On the other hand, only “fear of injury” moderated the effect of gender for outcome variable (P < 0.05) and if “fear of injury” was a critical barrier, males would demonstrate upper levels of PA. While, there was only one moderation effect for marriage and it was found for “lack of time” (P < 0.05) and among those perceived that “lack of time” is not a PA barrier for them, higher PA levels were shown by singles.

Four moderators of the effect of employment for PA outcomes were found (P < 0.05). When “lack of willpower”, “fear of injury”, and “lack of skill” were not perceived as barriers of PA, employed older adults reported greater PA levels. Besides, among those reported “lack of resources” as a barrier, unemployed/retired participants demonstrated lesser PA compared to their employed counterparts.

Interestingly, all subscales of BBAQ significantly moderated (P < 0.05) the effect of education for PA outcomes which were regularly in line with the main effect of the education. More specifically, when each of the seven subscales was not perceived as a barrier, college-educated Older Adults demonstrated higher levels of PA compared to their less educated peers. Plus, even among those reported that “lack of time” is a barrier of PA for them, participants without college education reported less PA.

Like education, significant moderation effects of all subscales of BBAQ were found for living status (P < 0.05).
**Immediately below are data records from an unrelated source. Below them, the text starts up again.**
/-- PARAM_SET_OPEN opens the lowest FREE set and answers its number. PARAM_STAGE with no resynchronisation and no
failing check puts every value into the staging place of its target, keeps every value in force, and claims the
Quern. PARAM_COMMIT on a single device arms the lowest free host slot of the domain of the set for the stated or the
next Bell with the claimed Querns as mask, and answers the set and the Bell; in a pair the reply waits.
PARAM_DISCARD makes the set DISCARDED with the shadows of its Querns equal to the active ledgers. PARAM_SET_STATUS
reports the set and frees a DISCARDED one. SHADOW_RESYNC_DONE with nothing held frees the sets in RESYNC of its
domain and brings the shadows up to date where nothing staged for a later Bell stands in them. (R168; R169; R171; R518; R183; R175) -/
def Obligations.ParameterSets : Prop :=
  ∀ (s : State) (m : Fin 8),
    let w := arg s m 1
    let n := fld w 0 3
    let d := (hostSet s n).domain
    let others := fun (t : State) (n : Nat) => ∀ k, k ≠ n → hostSet t k = hostSet s k
    (∀ k, k < 8 → (hostSet s k).state = .free → (∀ j, j < k → (hostSet s j).state ≠ .free) → taken s m 0x30 paramSetOpenChecks = true →
      replies (.paramSetOpen m) s m [wrd k] [.jex, .host] fun t => hostSet t k = { state := .opened } ∧ others t k) ∧
    (∀ h, taken s m 0x31 noChecks = true → stageHeld s m = false → paramStageChecks m s = none → namedHandles s m = [h] →
      (2 ≤ h.kind → 192 ≤ h.first) →
      replies (.paramStage m) s m [0] [.querns, .jex, .host] fun t => others t n ∧ (hostSet t n).state = (hostSet s n).state ∧
        h.quern ∈ (hostSet t n).claims ∧ (hostSet t n).hasDomain = true ∧
        (∀ q, quern t q = { quern s q with ledgerS := (quern t q).ledgerS, stagedGlides := (quern t q).stagedGlides, nbShadow := (quern t q).nbShadow }) ∧
        (∀ q, q ≠ h.quern → quern t q = quern s q) ∧
        ∀ i, i < fld (arg s m 4) 10 6 →
          paramValue (quern t h.quern) h.kind (h.first + fld (arg s m 4) 0 10 + i) true = wordSample (arg s m (5 + i))) ∧
    (∀ since k, taken s m 0x32 (paramCommitChecks m since) = true → s.twin.role = .single → k < 6 →
      (slotOf s d k).armed = false → (∀ j, j < k → (slotOf s d j).armed = true) →
      let b := if bit w 31 then (dom s d).bell + 1 else bellOf (fld (arg s m 2) 0 16) (arg s m 3).toNat
      replies (.paramCommit m since) s m [wrd n, wrd (bellHi b), bellLo b]
        ([.domains, .jex, .host] ++ if lends s then [.twin] else []) fun t =>
        slotOf t d k = { slotOf s d k with
          armed := true, next := bit w 31, bell := b, mask := querMask (hostSet s n).claims, set := some n, own := [], images := [],
          waits := false } ∧
        (∀ e j, e ≠ d ∨ j ≠ k → slotOf t e j = slotOf s e j) ∧ (hostSet t n).state = .armed ∧ (hostSet t n).slot = some k ∧ others t n) ∧
    (∀ since, taken s m 0x32 (paramCommitChecks m since) = true → s.twin.role ≠ .single →
      completes (.paramCommit m since) s fun t => pendingIn s t m ∧ sameExcept [.domains, .twin, .jex, .host] s t ∧
        (hostSet t n).state = .armed ∧ (hostSet t n).mb = m.val + 1 ∧ others t n) ∧
    (taken s m 0x33 (paramDiscardChecks m) = true →
      replies (.paramDiscard m) s m [0] [.querns, .domains, .jex, .host] fun t => (hostSet t n).state = .discarded ∧ (hostSet t n).claims = [] ∧
        others t n ∧ ∀ q, (quern t q).ledgerA = (quern s q).ledgerA ∧ (q ∉ (hostSet s n).claims → quern t q = quern s q) ∧
          (q ∈ (hostSet s n).claims → (quern t q).ledgerS = (quern s q).ledgerA ∧ (quern t q).stagedGlides = [])) ∧
    (taken s m 0x35 noChecks = true → replies (.paramSetStatus m) s m
      [wrd ((hostSet s n).state.code * 268435456 + d * 67108864), wrd (bellHi (hostSet s n).bell), bellLo (hostSet s n).bell,
       wrd ((hostSet s n).staged.length * 65536 + (hostSet s n).claims.length), wrd ((hostSet s n).lowDef.getD 0x7F)] [.jex, .host]
      fun t => hostSet t n = (if (hostSet s n).state = .discarded then {} else hostSet s n) ∧ others t n) ∧
    (∀ e : Fin 4, jexOn s = true → s.jex.held = [] → s.jex.peerHeld = [] → completes (.shadowResyncDone e) s fun t => sameExcept [.querns, .jex] s t ∧
      (∀ k, k < 8 → hostSet t k = if (hostSet s k).state = .resync ∧ (hostSet s k).domain = e then {} else hostSet s k) ∧
      (∀ q, (quern t q).ledgerA = (quern s q).ledgerA) ∧
      ∀ q, (quern s q).resync = true → quernDom (quern s q) = some e.val → (quern t q).resync = false ∧
        ((∀ n, n < 8 → (hostSet s n).awaits s q = false) → (quern t q).ledgerS = (quern s q).ledgerA))
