-- ==== Sys2Proof/Laws/State.lean ====
section
/-! SUPPORT. What each setter of `State` does to each field: the field it names takes the value, every
other field keeps its own. All hold by definition and are simp lemmas. -/

namespace Sys2Proof.Machine
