-- ==== Sys2Proof/Laws/Frames.lean ====
section
/-! SUPPORT. What the shared mailbox operations and the posting of an event leave alone, field by field. -/

namespace Sys2Proof.Machine

/-- Putting an entry into the event queue changes the host port only. -/
theorem appendEvent_only (c : Nat) (p : List Word) (s : State) :
    (appendEvent c p s).1 = s.setHost (appendEvent c p s).1.host := by
  unfold appendEvent
  dsimp only
  split
  · rfl
  · split <;> rfl

/-- A change of the host port after a change of the host port only. -/
theorem setHost_over {s t : State} (h : t = s.setHost t.host) (v : HostPort) : t.setHost v = s.setHost v := by
  rw [h]
  rfl

/-- EVENTS_LOST changes the host port only. -/
theorem postLost_only (s : State) : postLost s = s.setHost (postLost s).host := by
  unfold postLost
  split
  · rfl
  · exact (appendEvent_only _ _ _).trans rfl

/-- Posting an event changes the host port only. -/
theorem postEvent_only (c : Nat) (p : List Word) (s : State) : postEvent c p s = s.setHost (postEvent c p s).host := by
  have h := (appendEvent_only c p (postLost s)).trans (setHost_over (postLost_only s) _)
  unfold postEvent
  dsimp only
  split
  · split
    · exact h
    · exact setHost_over h _
  · rfl

theorem reply_only (m : Nat) (ws : List Word) (s : State) : reply m ws s = s.setHost (reply m ws s).host :=
  replyWith_only s m 0 ws

theorem refuse_only (m : Nat) (r : Refuse) (s : State) : refuse m r s = s.setHost (refuse m r s).host :=
  replyWith_only s m r.status [r.word]
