-- ==== Sys2Proof/Tests/Slice0.lean ====
section
/-! SUPPORT. Tests: the loader's refusals, worked examples of the spec, and for each statement with hypotheses a
state and operands that meet them, clause by clause. -/

namespace Sys2Proof.Tests

open Sys2Proof Sys2Proof.Machine Sys2Proof.Safety

set_option Elab.async false

/-- The state s with a command of opcode op and words ws at the head in mailbox 0, in a mode. -/
def cmd (mode : Mode) (op : Nat) (ws : List Nat) (s : State := {}) : State :=
  { s with
    aon := { s.aon with mode := mode }
    jex := { s.jex with started := true }
    host := { s.host with
      served := true, doorbells := [0]
      mbs := Tab.set {} s.host.mbs 0
        { state := .queued, words := Tab.setRun 0 [] 0 (wrd (op * 16777216 + (ws.length + 1) * 256) :: ws.map wrd) } } }

/-- A state whose two flashes have 256 MiB each. -/
def flashed : State := { flash := { size := [(0, 0x10000000), (1, 0x10000000)] } }


/-- Quern 0 has window 0 bound to entry 4, a line of length n that it owns. -/
def delayed (n late : Nat) : State :=
  { querns := [(0, { lateBells := late, active := some { windows := [{ entry := 4, bound := true }] } })]
    lines := [(4, { valid := true, length := n })] }
/-- Select 0 is busy with the command in mailbox 0, which is accepted. -/
def writing (op : Nat) (ws : List Nat) (s : State := {}) : State :=
  let t := acceptHead 0 (cmd .maintenance op ws s)
  { t with flash := { t.flash with busy := [(0, true)], ops := [(0, { sel := 0, mb := 1, cls := 3, steps := [.program 0 []], work := .cmd 0 })] } }

theorem test_witness_DataOneOperand :
    ((quern ({} : State) 0).rep ≤ 1) ∧
    (WellFormed (.mov 0 0 (.nb 255)) = true) ∧
    (WellFormed (.abs 0 0 (.imm 4096)) = true) ∧
    (WellFormed (.neg 127 7 (.led 4095)) = true) ∧
    (WellFormed (.shf 0 0 (.reg 7) 19) = true) ∧
    (WellFormed (.peak 0 0 (.ind .sqr 0 3)) = true) := by and_intros <;> decide +kernel

theorem test_witness_DataTwoOperands :
    ((quern ({} : State) 0).rep ≤ 1) ∧
    (WellFormed (.add 0 0 (.led 0) (.scr 1023)) = true) ∧
    (WellFormed (.sub 0 0 (.reg 0) (.reg 0)) = true) ∧
    (WellFormed (.min 0 0 (.imm 1) (.imm 2)) = true) ∧
    (WellFormed (.max 0 0 (.nb 0) (.sqr 8191)) = true) ∧
    (WellFormed (.sel 0 9 0 (.reg 1) (.reg 2)) = true) ∧
    (WellFormed (.env 0 true 0 (.reg 1) (.led 4094)) = true) := by and_intros <;> decide +kernel

theorem test_witness_LogarithmAndPower :
    ((quern ({} : State) 0).rep ≤ 1) ∧
    (WellFormed (.log2 0 0 (.imm 0)) = true) ∧
    (WellFormed (.exp2 0 0 (.gld 63)) = true) := by and_intros <;> decide +kernel

theorem test_witness_MultiplyRows :
    ((quern ({} : State) 0).rep ≤ 1) ∧
    (WellFormed (.mpy 0 0 false (.reg 7) (.gld 63)) = true) ∧
    (WellFormed (.mac 0 3 true (.led 4095) (.scr 1023)) = true) ∧
    (WellFormed (.msu 0 0 true (.imm 1) (.imm 1)) = true) ∧
    (WellFormed (.dmpy 0 0 true (.reg 6) (.led 4094)) = true) ∧
    (WellFormed (.dmac 0 0 true (.reg 6) (.led 4094)) = true) ∧
    (WellFormed (.dmsu 0 0 false (.scr 1022) (.gld 62)) = true) := by and_intros <;> decide +kernel
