-- ==== Sys2Proof/Machine/Fetch.lean ====
section
/-! DEFINITION. The instruction cycle around exec (10_state.md rules R39 to R41): run-state test, fetch, decode, and the
steps inside a Syscall that takes more than one. Step.lean only calls it. -/

namespace Sys2Proof.Machine

/-- Fetch the word at the program counter, decode it and run the instruction with `run`; an opcode outside the 21 is
the Fatal-class fault UnknownOpcode (10_state.md rule R41, 30_encoding.md rule R95). -/
def cycleWith (run : Instr → State → Out) (s : State) : Out :=
  memRead .fetch s.pc s fun w s' =>
    match decode w with
    | .instr i => run i s'
    | .unknownOpcode op => raiseFatal (.unknownOpcode op s'.pc) s'

/-- One step: a Fatal core performs no cycle, a Stopped core does nothing (10_state.md rules R37 and R39), a Running
core fetches and runs one instruction or goes on with the Syscall it is in. DESIGN CHOICE (log entry 13, safe): the step
of a Stopped core is a next state, the same. -/
def stepWith (run : Instr → State → Out) (s : State) : Out :=
  match s.runState with
  | .fatal => .fault .coreIsFatal
  | .stopped => .next s
  | .running =>
    match s.phase with
    | .fetch => cycleWith run s
    | .traverse d addr => traverseCell d addr s
    | .waiting => .next s

/-- The host prepares a run of one word at the program counter (20_memory.md rule R81, 70_reset_and_hazards.md
rule R273): the word stands in a cell there, the memory read responder is installed and answers the next request as the
cells say, Running is set. A core in another condition than before a fetch is brought there, which takes a new
construction. DESIGN CHOICE (log entry 9, safe). -/
def State.placeWord (s : State) (w : Word) : State :=
  { s with mem := s.mem.place s.pc.toNat w
           reads := { s.reads with script := .asCells :: s.reads.script }
           present := { s.present with memRead := true }
           flags := Flags.setRunning s.flags
           fatal := false
           phase := .fetch }

end Sys2Proof.Machine
end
Among participants reporting “lack of time” as a PA barrier, and those did not perceive “lack of energy”, “lack of willpower”, “fear of injury”, “lack of skill”, “social influence” and “lack of resources” as barriers, older adults were living with others reported lower PA compared to their peers living in their private houses.


The hypothesis of the present study was that evaluating the moderation effect of perceived PA barriers on association between SED characteristics and PA of older adults would help expand upon our knowledge on these associations and explain some of the inconsistencies in the relevant literature. Two out of the six direct associations evaluated between SED factors and PA were significant (Table 3). Besides, approximately 28.5% of the tested interactions between SED factors and perceived PA barriers in relation to PA were found to be significant (Table 3). These findings demonstrate that there is moderation by perceived PA barriers, suggesting there would be further complexities than could be explained only through SED factors.

The results of the present research show that about one fifth of older adults was characterized as sedentary (Table 2). Besides, 44.8% of them found to be under-active regular, meaning that less than the half of them regularly do some light PA every week. Only 11.7% of them met the minimum recommended weekly PA, doing ≥30 min moderate physical activities, 5 or more days a week or doing ≥20 min of vigorous physical activities, 3 or more days a week. Therefore, 88.3% of older adults did not meet the PA level recommended by world leading institutions in health and fitness, including American College of Sports Medicine [28], which is consistent with other findings on PA of Iranian older adults [29]. Further, according to the data available from a review study on PA of older adults, the prevalence of low PA among Iranian older adults found in this study was higher than those observed in other 63 low-to-middle income countries studied previously [30].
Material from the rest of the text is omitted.